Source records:
● ● ● ●

-- ==== Sys2Proof/Laws/Told.lean ====
section
/-! SUPPORT. What completing a command, raising an event and logging an error leave alone. -/

namespace Sys2Proof.Machine

theorem Told.refl (s : State) : Told s s := by constructor <;> rfl
theorem Told.trans {a b c : State} (h : Told a b) (k : Told b c) : Told a c := by
  constructor
  case mwr => rw [← h.mwr, ← k.mwr]
  case dom => rw [← h.dom, ← k.dom]
  all_goals cases h; cases k; simp only [*]
theorem ite_told {c : Prop} [Decidable c] {x a b : State} (ha : Told x a) (hb : Told x b) : Told x (if c then a else b) := by
  split <;> assumption
theorem foldl_told {α : Type} {f : State → α → State} (hf : ∀ s a, Told s (f s a)) (l : List α) (s : State) :
    Told s (l.foldl f s) := by
  induction l generalizing s with
  | nil => exact .refl s
  | cons a l ih => exact (hf s a).trans (ih _)
theorem forEach_told {f : Nat → State → State} (hf : ∀ n s, Told s (f n s)) (l : List Nat) (s : State) :
    Told s (forEach l f s) := foldl_told (fun s n => hf n s) l s
theorem State.modOut_told (s : State) (f : List Output → List Output) : Told s (s.modOut f) := by
  constructor <;> first | rfl | assumption
theorem State.modHif_told {s : State} {f : Hif → Hif} (hfeats : (f s.hif).feats = s.hif.feats) (hsqs : (f s.hif).sqs = s.hif.sqs) (hranges : (f s.hif).ranges = s.hif.ranges) (haccept : (f s.hif).accept = s.hif.accept) (hfreeing : (f s.hif).freeing = s.hif.freeing) : Told s (s.modHif f) := by
  constructor <;> first | rfl | assumption
theorem State.modUsb_told {s : State} {f : Usb → Usb} (henable : (f s.usb).enable = s.usb.enable) (hattached : (f s.usb).attached = s.usb.attached) : Told s (s.modUsb f) := by
  constructor <;> first | rfl | assumption
theorem State.modEvt_told {s : State} {f : Evt → Evt} (hmons : (f s.evt).mons = s.evt.mons) : Told s (s.modEvt f) := by
  constructor <;> first | rfl | assumption
theorem State.modMwr_told {s : State} {f : Mwr → Mwr} (hmwr : { f s.mwr with journal := s.mwr.journal } = s.mwr) : Told s (s.modMwr f) := by
  constructor <;> first | rfl | assumption
theorem State.modDom_told {s : State} {f : Dom → Dom} (hdom : { f s.dom with msgSeq := s.dom.msgSeq } = s.dom) : Told s (s.modDom f) := by
  constructor <;> first | rfl | assumption
theorem State.modMail_told {s : State} {f : Mail → Mail} (hmwToDat : (f s.mail).mwToDat = s.mail.mwToDat) : Told s (s.modMail f) := by
  constructor <;> first | rfl | assumption
theorem updCmd_told (id : CmdId) (f : Cmd → Cmd) (s : State) : Told s (updCmd id f s) := by
  unfold updCmd; repeat' first | with_reducible exact .refl _ | with_reducible refine Told.trans ?_ (State.modHif_told rfl rfl rfl rfl rfl) | with_reducible refine ite_told ?_ ?_ | extract_lets | split
theorem emit_told (o : Output) (s : State) : Told s (emit o s) := by
  unfold emit; repeat' first | with_reducible exact .refl _ | with_reducible refine Told.trans ?_ (State.modOut_told ..) | with_reducible refine ite_told ?_ ?_ | extract_lets | split
theorem sendBy_told (to_ : Nat) (b : DomBody) (p : Nat) (s : State) : Told s (sendBy to_ b p s) := by
  unfold sendBy; repeat' first | with_reducible exact .refl _ | with_reducible refine Told.trans ?_ (emit_told ..) | with_reducible refine Told.trans ?_ (State.modDom_told rfl) | with_reducible refine ite_told ?_ ?_ | extract_lets | split
theorem sendMsg_told (to_ : Nat) (b : DomBody) (s : State) : Told s (sendMsg to_ b s) := by
  unfold sendMsg; repeat' first | with_reducible exact .refl _ | with_reducible refine Told.trans ?_ (sendBy_told ..) | with_reducible refine ite_told ?_ ?_ | extract_lets | split
theorem retain_told (o : Origin) (r : RetRec) (s : State) : Told s (retain o r s) := by
  unfold retain; repeat' first | with_reducible exact .refl _ | with_reducible refine Told.trans ?_ (State.modHif_told rfl rfl rfl rfl rfl) | with_reducible refine ite_told ?_ ?_ | extract_lets | split
theorem retainAll_told (fn : Nat) (l : List CqItem) (s : State) : Told s (retainAll fn l s) := by
  unfold retainAll; repeat' first | with_reducible exact .refl _ | with_reducible refine Told.trans ?_ (retain_told ..) | with_reducible refine ite_told ?_ ?_ | with_reducible refine Told.trans ?_ (foldl_told (fun _ _ => ?_) _ _) | extract_lets | split
theorem flagErr_told (fn : Nat) (b : Nat) (qid : Nat) (s : State) : Told s (flagErr fn b qid s) := by
  unfold flagErr; repeat' first | with_reducible exact .refl _ | with_reducible refine Told.trans ?_ (State.modHif_told rfl rfl rfl rfl rfl) | with_reducible refine ite_told ?_ ?_ | extract_lets | split
theorem cqWrite_told (q : Nat) (i : CqItem) (s : State) : Told s (cqWrite q i s) := by
  unfold cqWrite; repeat' first | with_reducible exact .refl _ | with_reducible refine Told.trans ?_ (emit_told ..) | with_reducible refine Told.trans ?_ (State.modHif_told rfl rfl rfl rfl rfl) | with_reducible refine ite_told ?_ ?_ | extract_lets | split
theorem cqPut_told (fn : Nat) (q : Nat) (i : CqItem) (s : State) : Told s (cqPut fn q i s) := by
  unfold cqPut; repeat' first | with_reducible exact .refl _ | with_reducible refine Told.trans ?_ (retain_told ..) | with_reducible refine Told.trans ?_ (retainAll_told ..) | with_reducible refine Told.trans ?_ (flagErr_told ..) | with_reducible refine Told.trans ?_ (cqWrite_told ..) | with_reducible refine Told.trans ?_ (State.modHif_told rfl rfl rfl rfl rfl) | with_reducible refine ite_told ?_ ?_ | extract_lets | split
theorem deliverK_told (c : Cmd) (k : Completion) (out : List Byte) (s : State) : Told s (deliverK c k out s) := by
  unfold deliverK; repeat' first | with_reducible exact .refl _ | with_reducible refine Told.trans ?_ (sendMsg_told ..) | with_reducible refine Told.trans ?_ (State.modUsb_told rfl rfl) | with_reducible refine Told.trans ?_ (retain_told ..) | with_reducible refine Told.trans ?_ (cqPut_told ..) | with_reducible refine ite_told ?_ ?_ | extract_lets | split
theorem dropCmd_told (id : CmdId) (s : State) : Told s (dropCmd id s) := by
  unfold dropCmd; repeat' first | with_reducible exact .refl _ | with_reducible refine Told.trans ?_ (State.modHif_told rfl rfl rfl rfl rfl) | with_reducible refine ite_told ?_ ?_ | extract_lets | split
theorem deliver_told (c : Cmd) (k : Completion) (s : State) : Told s (deliver c k s) := by
  unfold deliver; repeat' first | with_reducible exact .refl _ | with_reducible refine Told.trans ?_ (State.modUsb_told rfl rfl) | with_reducible refine Told.trans ?_ (deliverK_told ..) | with_reducible refine Told.trans ?_ (dropCmd_told ..) | with_reducible refine ite_told ?_ ?_ | extract_lets | split
theorem completeK_told (c : Cmd) (k : Completion) (s : State) : Told s (completeK c k s) := by
  unfold completeK; repeat' first | with_reducible exact .refl _ | with_reducible refine Told.trans ?_ (State.modMwr_told rfl) | with_reducible refine Told.trans ?_ (State.modMail_told rfl) | with_reducible refine Told.trans ?_ (updCmd_told ..) | with_reducible refine Told.trans ?_ (deliver_told ..) | with_reducible refine ite_told ?_ ?_ | extract_lets | split
theorem complete_told (c : Cmd) (st : Status) (result : Nat) (result2 : Nat) (s : State) : Told s (complete c st result result2 s) := by
  unfold complete; repeat' first | with_reducible exact .refl _ | with_reducible refine Told.trans ?_ (completeK_told ..) | with_reducible refine ite_told ?_ ?_ | extract_lets | split
theorem emitData_told (c : Cmd) (addr : Nat) (data : List Byte) (s : State) : Told s (emitData c addr data s) := by
  unfold emitData; repeat' first | with_reducible exact .refl _ | with_reducible refine Told.trans ?_ (State.modUsb_told rfl rfl) | with_reducible refine Told.trans ?_ (emit_told ..) | with_reducible refine ite_told ?_ ?_ | extract_lets | split
theorem answerRing_told (c : Cmd) (s : State) : Told s (answerRing c s) := by
  unfold answerRing; repeat' first | with_reducible exact .refl _ | with_reducible refine Told.trans ?_ (complete_told ..) | with_reducible refine Told.trans ?_ (State.modEvt_told rfl) | with_reducible refine Told.trans ?_ (emitData_told ..) | with_reducible refine ite_told ?_ ?_ | extract_lets | split
theorem answerWait_told (s : State) (c : Cmd) : Told s (answerWait s c) := by
  unfold answerWait; repeat' first | with_reducible exact .refl _ | with_reducible refine Told.trans ?_ (answerRing_told ..) | with_reducible refine ite_told ?_ ?_ | extract_lets | split
theorem raiseSev_told (code : Nat) (fn : Nat) (sev : Nat) (obj0 : Nat) (obj1 : Nat) (pos : Nat) (arg : Nat) (arg2 : Nat) (s : State) : Told s (raiseSev code fn sev obj0 obj1 pos arg arg2 s) := by
  unfold raiseSev; repeat' first | with_reducible exact .refl _ | with_reducible refine Told.trans ?_ (answerWait_told ..) | with_reducible refine Told.trans ?_ (State.modEvt_told rfl) | with_reducible refine ite_told ?_ ?_ | with_reducible refine Told.trans ?_ (foldl_told (fun _ _ => ?_) _ _) | extract_lets | split
theorem raise_told (code : Nat) (fn : Nat) (obj0 : Nat) (obj1 : Nat) (pos : Nat) (arg : Nat) (arg2 : Nat) (s : State) : Told s (raise code fn obj0 obj1 pos arg arg2 s) := by
  unfold raise; repeat' first | with_reducible exact .refl _ | with_reducible refine Told.trans ?_ (raiseSev_told ..) | with_reducible refine ite_told ?_ ?_ | extract_lets | split
theorem raisePf_told (code : Nat) (obj0 : Nat) (arg : Nat) (s : State) : Told s (raisePf code obj0 arg s) := by
  unfold raisePf; repeat' first | with_reducible exact .refl _ | with_reducible refine Told.trans ?_ (raise_told ..) | with_reducible refine ite_told ?_ ?_ | extract_lets | split
theorem completeId_told (id : CmdId) (st : Status) (result : Nat) (result2 : Nat) (s : State) : Told s (completeId id st result result2 s) := by
  unfold completeId; repeat' first | with_reducible exact .refl _ | with_reducible refine Told.trans ?_ (complete_told ..) | with_reducible refine ite_told ?_ ?_ | extract_lets | split
theorem completeJob_told (j : Job) (st : Status) (r : Nat) (r2 : Nat) (s : State) : Told s (completeJob j st r r2 s) := by
  unfold completeJob; repeat' first | with_reducible exact .refl _ | with_reducible refine Told.trans ?_ (completeId_told ..) | with_reducible refine ite_told ?_ ?_ | extract_lets | split
theorem accept_told (c : Cmd) (s : State) : Told s (accept c s) := by
  unfold accept; repeat' first | with_reducible exact .refl _ | with_reducible refine Told.trans ?_ (updCmd_told ..) | with_reducible refine ite_told ?_ ?_ | extract_lets | split
theorem logError_told (e : Err) (s : State) : Told s (logError e s) := by
  unfold logError; repeat' first | with_reducible exact .refl _ | with_reducible refine Told.trans ?_ (State.modMail_told rfl) | with_reducible refine Told.trans ?_ (State.modEvt_told rfl) | with_reducible refine Told.trans ?_ (raiseSev_told ..) | with_reducible refine ite_told ?_ ?_ | extract_lets | split
theorem failInternal_told (id : CmdId) (e : Err) (s : State) : Told s (failInternal id e s) := by
  unfold failInternal; repeat' first | with_reducible exact .refl _ | with_reducible refine Told.trans ?_ (completeId_told ..) | with_reducible refine Told.trans ?_ (logError_told ..) | with_reducible refine ite_told ?_ ?_ | extract_lets | split
theorem noteFatal_told (cause : Nat) (s : State) : Told s (noteFatal cause s) := by
  unfold noteFatal; repeat' first | with_reducible exact .refl _ | with_reducible refine Told.trans ?_ (State.modEvt_told rfl) | with_reducible refine ite_told ?_ ?_ | extract_lets | split
theorem invalid_told (c : Cmd) (off : Nat) (s : State) : Told s (invalid c off s) := by
  unfold invalid; repeat' first | with_reducible exact .refl _ | with_reducible refine Told.trans ?_ (complete_told ..) | with_reducible refine ite_told ?_ ?_ | extract_lets | split
theorem succeed_told (c : Cmd) (s : State) : Told s (succeed c s) := by
  unfold succeed; repeat' first | with_reducible exact .refl _ | with_reducible refine Told.trans ?_ (complete_told ..) | with_reducible refine ite_told ?_ ?_ | extract_lets | split
theorem stallOr_told (c : Cmd) (st : Status) (retryUs : Nat) (s : State) : Told s (stallOr c st retryUs s) := by
  unfold stallOr; repeat' first | with_reducible exact .refl _ | with_reducible refine Told.trans ?_ (complete_told ..) | with_reducible refine Told.trans ?_ (updCmd_told ..) | with_reducible refine ite_told ?_ ?_ | extract_lets | split
theorem refuse_told (c : Cmd) (reason : Nat) (cond : Nat) (s : State) : Told s (refuse c reason cond s) := by
  unfold refuse; repeat' first | with_reducible exact .refl _ | with_reducible refine Told.trans ?_ (complete_told ..) | with_reducible refine ite_told ?_ ?_ | extract_lets | split
theorem tellMw_told (m : Msg) (s : State) : Told s (tellMw m s) := by
  unfold tellMw; repeat' first | with_reducible exact .refl _ | with_reducible refine Told.trans ?_ (State.modMail_told rfl) | with_reducible refine ite_told ?_ ?_ | extract_lets | split

end Sys2Proof.Machine
end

● ● ● ●

[Work request] An exact copy of the lines above between the line holding "unfold deliverK; repeat'" and the line holding "theorem completeK_told (c", inclusive, is the whole answer.

[Response to the task]
  unfold deliverK; repeat' first | with_reducible exact .refl _ | with_reducible refine Told.trans ?_ (sendMsg_told ..) | with_reducible refine Told.trans ?_ (State.modUsb_told rfl rfl) | with_reducible refine Told.trans ?_ (retain_told ..) | with_reducible refine Told.trans ?_ (cqPut_told ..) | with_reducible refine ite_told ?_ ?_ | extract_lets | split
theorem dropCmd_told (id : CmdId) (s : State) : Told s (dropCmd id s) := by
  unfold dropCmd; repeat' first | with_reducible exact .refl _ | with_reducible refine Told.trans ?_ (State.modHif_told rfl rfl rfl rfl rfl) | with_reducible refine ite_told ?_ ?_ | extract_lets | split
theorem deliver_told (c : Cmd) (k : Completion) (s : State) : Told s (deliver c k s) := by
  unfold deliver; repeat' first | with_reducible exact .refl _ | with_reducible refine Told.trans ?_ (State.modUsb_told rfl rfl) | with_reducible refine Told.trans ?_ (deliverK_told ..) | with_reducible refine Told.trans ?_ (dropCmd_told ..) | with_reducible refine ite_told ?_ ?_ | extract_lets | split
theorem completeK_told (c : Cmd) (k : Completion) (s : State) : Told s (completeK c k s) := by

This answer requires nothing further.